(Beginning of RECORDS SUPPLIED)
/-! ### Forms of statements -/

/-- A statement about one state. -/
abbrev At (s : State) (p : State → Prop) : Prop := p s
/-- The next state of an outcome, or the state given. -/
def after (s : State) (o : Host.Outcome State Fault Refusal) : State := match o with | .next t => t | _ => s
def answers (o : Host.Outcome State Fault Refusal) : Bool := match o with | .next _ => true | _ => false

/-! ### Ill-formed commands: one for each check of well-formedness -/

def okRead : ReadDone := { requester := 0, block := 0, outcome := 0, link := false, kind := 1, layer := 9, polder := 0, merge := false, acts := 0 }
def okReq : CulvertReq := { op := 1, be := 15, tag := 0, addr := 0, count := 1, words := [] }
def okMon : MonRec := { chan := 0, seq := 0, flags := 0, mon := 0, aux := 0, stamp := 0 }
def okPix : PixelTxn := { surface := 0, plane := 0, line := 0, offset := 0, data := [0] }

theorem test_wf_accepts : [Instr.culvertRead 0 0 okReq, .dramReadComplete okRead, .monSample 0 okMon, .pixelStream 0 0 okPix, .syncReceive 0 msg,
    .linkPacketReceive 0 (pkt 3 0 0 0 1), .surfaceWrite 0 0 0 (List.replicate 64 0), .registerWrite .spi 15 0xFFFFFFFF 0].all Instr.wf = true := by
  decide +kernel
theorem test_wf_byte_enables : (Instr.registerWrite .spi 16 0 0).wf = false := by decide
theorem test_wf_registers : [Instr.registerWrite .spi 15 (2 ^ 32) 0, .counterLowRead .spi (2 ^ 24), .counterLowRead .spi 2, .spiWrite (2 ^ 24) [],
    .spiRead (2 ^ 24) 1, .i3cEntdaaDone [⟨2 ^ 48, 0, 0⟩], .i3cEntdaaDone [⟨0, 256, 0⟩], .i3cEntdaaDone [⟨0, 0, 256⟩],
    .thermalSample (List.replicate 15 (0, true)), .composeTileRow 0 136, .freeboardPanic 0 65536].all (fun c => !c.wf) = true := by decide
theorem test_wf_culvert : [{ okReq with op := 16 }, { okReq with be := 16 }, { okReq with tag := 65536 }, { okReq with addr := 2 ^ 24 },
    { okReq with count := 0 }, { okReq with count := 65 }].all (fun r => !(Instr.culvertRead 0 0 r).wf && !(Instr.culvertWrite 0 0 r).wf) = true := by
  decide
theorem test_wf_pixels : [{ okPix with surface := 4096 }, { okPix with plane := 2 }, { okPix with line := 16384 }, { okPix with offset := 4096 },
    { okPix with data := [] }, { okPix with data := List.replicate 8193 0 }].all (fun x => !(Instr.pixelStream 0 0 x).wf) = true := by decide +kernel
theorem test_wf_surface_write : [Instr.surfaceWrite 0 0 (2 ^ 36) (List.replicate 64 0), .surfaceWrite 0 0 32 (List.replicate 64 0),
    .surfaceWrite 0 0 0 (List.replicate 63 0), .surfaceWrite 0 0 0 [], .surfaceWrite 0 0 0 (List.replicate 8256 0)].all (fun c => !c.wf) = true := by
  decide +kernel
theorem test_wf_packets : [{ pkt 3 0 0 0 1 with type := 16 }, { pkt 3 0 0 0 1 with stream := 8 }, { pkt 3 0 0 0 1 with seq := 4096 },
    { pkt 3 0 0 0 1 with blocks := 65536 }, { pkt 3 0 0 0 1 with epoch := 2 }, { pkt 3 0 0 0 1 with seq2 := 4096 },
    { pkt 3 0 0 0 1 with crc := 2 ^ 32 }].all (fun k => !(Instr.linkPacketReceive 0 k).wf) = true := by decide +kernel
theorem test_wf_link : [Instr.doorbell 0 0 0 (2 ^ 48), .echoReply 0 65536 0 0 0 false, .echoReply 0 0 (2 ^ 64) 0 0 false, .echoReply 0 0 0 (2 ^ 64) 0 false,
    .echoReply 0 0 0 0 (2 ^ 64) false, .ackReceive 0 4096, .nakReceive 0 4096, .creditReceive 0 4 0 0, .creditReceive 0 0 65536 0,
    .creditReceive 0 0 0 (2 ^ 24), .widthReceive 0 65536, .capsReceive 0 (List.replicate 65 0)].all (fun c => !c.wf) = true := by decide
theorem test_wf_samples : [{ okMon with chan := 256 }, { okMon with seq := 65536 }, { okMon with flags := 256 }, { okMon with mon := 65536 },
    { okMon with aux := 65536 }, { okMon with stamp := 2 ^ 32 }].all (fun x => !(Instr.monSample 0 x).wf) = true := by decide
theorem test_wf_reads : [{ okRead with outcome := 4 }, { okRead with layer := 10 }, { okRead with kind := 0 }, { okRead with kind := 4 }].all
    (fun x => !(Instr.dramReadComplete x).wf) = true ∧ (Instr.refreshInterval 0 [0, 0, 0] false).wf = false := by decide
theorem test_wf_messages : [{ msg with source := 2 ^ 80 }, { msg with seq := 65536 }, { msg with version := 16 }, { msg with minor := 16 },
    { msg with sec := 2 ^ 48 }, { msg with ns := 2 ^ 32 }, { msg with requesting := 2 ^ 80 }, { msg with p1 := 256 }, { msg with cls := 256 },
    { msg with acc := 256 }, { msg with var := 65536 }, { msg with p2 := 256 }, { msg with gm := 2 ^ 64 }, { msg with steps := 65536 },
    { msg with interval := -129 }, { msg with interval := 128 }].all (fun m => !(Instr.syncReceive 0 m).wf && !(Instr.followUpReceive 0 m).wf &&
      !(Instr.announceReceive 0 m).wf && !(Instr.delayRespReceive 0 m).wf) = true := by decide +kernel

/-! ### The table gives no row any bits -/

/-- No word spells a command, and the device given one is unchanged. -/
theorem test_decode_none : decodeTableWord 32 0 = none ∧ decodeTableWord 8 255 = none ∧ (rdy.withFetchWord 32 0).pending = [] := by decide

/-! ### Worked examples of the specification -/

/-- CRC-32 of IEEE 802.3: its check value. -/
theorem test_crc32 : crc32 [0x31, 0x32, 0x33, 0x34, 0x35, 0x36, 0x37, 0x38, 0x39] = 0xCBF43926 := by decide +kernel

/-- The blending example of 04_layer_composition.md. -/
theorem test_blend : (blendPx 0 3000 ((0, 100000, 0), 0) (0, 10000, 0)).1.2.1 = 75934 ∧
    (blendPx 1 4095 ((0, 200000, 0), 2056) (0, 75934, 0)).1.2.1 = 138225 ∧
    (blendPx 2 2048 ((0, 150000, 0), 3072) (0, 138225, 0)) = ((div4095 (0), 161396, 0), false) := by decide

/-- The YCbCr example of 05_colour_pipeline.md. -/
theorem test_ycc : limY 10 8032 = 524288 ∧ limC 10 6400 = -131072 ∧ limC 10 (620 * 16) = 126391 ∧
    yccToRgb 0 524288 (-131072) 126391 = (723332, 489679, 281072) := by decide

/-- The dither example of 07_weighted_light_planes.md: residues 700, 3,231, 1,666 and 101 over four frames. -/
theorem test_dither : [700, 3231, 1666, 101].map (fun r => (ditherT12 5 2 r, ditherV 16 5 2 r 185973)) =
    [(3676, 185972), (2111, 185972), (546, 185976), (3077, 185972)] := by decide

/-- The worked decomposition of 07_weighted_light_planes.md with the sequence of reset: 90 FULL entries lit, weight 371,946. -/
theorem test_decomposition :
    let q := planeEntries (seqOf (rdy.forceOf 0) 0)
    let lit := (q.zip (rdy.planeBits 0 0 31 185973 0 q)).filter (·.2) |>.map (·.1)
    slotSum (fullEntries lit) = 90 ∧ (lit.map slotWeight).sum = 371946 := by decide +kernel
(End of RECORDS SUPPLIED)
TASK DESCRIPTION:
Which lines hold the word "creditReceive"? Return all of them from the records above.

TASK ANSWER:
    .echoReply 0 0 0 0 (2 ^ 64) false, .ackReceive 0 4096, .nakReceive 0 4096, .creditReceive 0 4 0 0, .creditReceive 0 0 65536 0,
    .creditReceive 0 0 0 (2 ^ 24), .widthReceive 0 65536, .capsReceive 0 (List.replicate 65 0)].all (fun c => !c.wf) = true := by decide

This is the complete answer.